How accurate are body composition analyzers?
A body composition analyzer can provide you with results for body water, fat, muscle, and more! But how do you know results are accurate?
For weight scales, it's relatively straightforward! When professionally trained technicians conduct calibration/inspection of weight accuracy, they use "known weights" that have been certified by accredited laboratories, and confirm if the scale returns the weight result it should. For example, if you place a known weight of 20 kg on the scale, then it should display a weight of 20 kg. If the results are clearly inaccurate, then you know it requires calibration.
For body composition, it's a bit more complicated! First of all, unlike for weight, there is no easily referenced "truth" you can compare your results to in order to confirm accuracy. Various different methods of assessing body composition, such as Dual-Energy X-Ray Absorptiometry (DXA), Underwater Weighing, Air Displacement Plethysmography, Magnetic Resonance Imaging (MRI), Computed Tomography (CT), and Bioelectrical Impedance Analysis (BIA) are all forms of calculation/estimation.
Among these methods, several have been accepted as "gold standards". While methods such as MRI or CT are also used, DXA is one of the most common methods used for comparison, which is why the vast majority of validation studies will compare BIA with DXA to determine how similar the results are.
By comparing a device's results to that measured by a "gold standard", you can determine how "accurate" your device is - the more similar the results, the better. This is done via statistical analysis - generally, via (1) Level of Correlation, and (2) Limit of Agreement.
Level of Correlation
This tells you how closely related results from two devices are, and in this case, a higher level of correlation (known as "r" value) is desired (since you're trying to replicate the "gold standard"). So for example, on a validation study, you may see that a BIA device's fat percentage result had a r=0.96 correlation with DXA's fat percentage results, which means the two results are highly correlated.
Limit of Agreement (LoA)
This is similar to Standard Deviation, and the purpose is to determine how close a result will be to the "gold standard", on average. A larger Limit of Agreement means that results are more likely to deviate farther from the "gold standard", so the smaller the better.

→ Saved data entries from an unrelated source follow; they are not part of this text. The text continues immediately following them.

/-- The keys of a line (R284): null keys, and every key of an empty table, miss at once; the others wait for their slots, and are counted as
searches when they take them (R302). -/
def jTakeKeys (d : Dev) (p : JProg) (bs : List Byte) : Dev :=
  let n := min (6 - p.next % 6) (p.count - p.next)
  let ks : List JKey := (List.range n).map (fun i =>
    let j := (p.next + i) % 6
    { idx := p.next + i, key := if lineNull bs (2 * j) then none else some (lineWord bs (2 * j) + lineWord bs (2 * j + 1) * 2 ^ 40) })
  let real := ks.filter (fun k => k.key.isSome)
  let wait := if emptyTable p then [] else real
  let misses := ks.filter (fun k => !wait.contains k)
  let p1 := { p with next := p.next + n, keys := wait, results := misses.map (fun k => (k.idx, JResult.miss))
                     done := p.done + misses.length, since := d.junc.stamp }
  let d1 := bumpN (setJProg d p1) .juncCnt 0 (if emptyTable p then real.length else 0)
  jWriteLine { d1 with junc := { d1.junc with stamp := d1.junc.stamp + 1 } } p1

/-- The record of a line (R286): a skipped record changes nothing; any other waits for a slot of its bank. -/
def jTakeRecord (d : Dev) (p : JProg) (bs : List Byte) : Dev :=
  let w := lineWord bs
  let op := bitsOf (w 6) 39 38
  let idx := bitsOf (w 6) 15 0
  let v : JEntry := { valid := true, key := w 0 + w 1 * 2 ^ 40, mask := w 2 + w 3 * 2 ^ 40, prio := bitsOf (w 4) 15 0, payload := w 5 }
  let skip := decide (2 ≤ op) || emptyTable p || decide (p.entries ≤ idx)
  let p1 := { p with next := p.next + 1, record := if skip then none else some (op, p.base + idx, v) }
  if skip then jAsk (setJProg d p1) p1 else setJProg d p1

/-- A program can take its next line: the line before is done. -/
def jReadyForLine (d : Dev) (p : JProg) : Bool :=
  decide (p.next < p.count) && p.keys.isEmpty && p.record.isNone && p.results.isEmpty && !d.junc.flights.any (fun f => decide (f.prog = p.num)) &&
    !d.junc.fixes.any (fun f => decide (f.2.prog = p.num)) && !d.junc.retries.any (fun f => decide (f.prog = p.num))

/-- JUNCTION_LINE_ARRIVAL (R284, R286, R287, R291, R326): the next line of active program i arrives, once its slice has served it, or is found
outside its reach or uncorrectable. -/
def junctionLineArrival (i : Nat) (d : Dev) : Dev :=
  match d.junc.active[i]? with
  | none => d
  | some p =>
    if juncUp d ∧ jReadyForLine d p then
      let take (d : Dev) (bs : List Byte) : Dev := if p.upd then jTakeRecord d p bs else jTakeKeys d p bs
      if p.srcHost then
        match readsOf d (jReads p) with
        | r :: _ => if r.st = .done then take (dropReads d (jReads p)) r.got else d
        | [] => jAsk d p
      else
        let a := jLine p p.src_ (jNextLine p)
        match issuedOr d (.junc p.num) (jOut d p false a 64) with
        | some x => jFault d p 3 x
        | none => whenUp d a (fun d =>
            match fetchLines d (.junc p.num) 48 p.port (jConsist p) [(a, 64)] with
            | .wait d1 => d1
            | .bad d1 l => jFault d1 p 4 l
            | .got d1 bs => take d1 bs)
    else d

These are the key points to look for in a validation study. That said, although the natural inclination may be to find a simple answer, such as "Charder's devices have a r=0.96 correlation with DXA", this isn't necessarily the complete story. A device may show good results in one study, with high correlation and low LoA. But if all the subjects in the study were men, do we know for certain that women would receive equally accurate results? If the subjects all had normal BMI values, is it a given that results would be equally accurate for subjects with high BMI?
Unlike weight measurement, which is more or less "settled" with a "100% correct answer", body composition is an ongoing science where researchers are still constantly improving algorithms and accuracy. While it's important to validate and confirm the accuracy of a device by comparison with a "gold standard", it's perhaps just as important for scientists to continuously work to improve calculation algorithms, providing increasingly accurate results through constant research.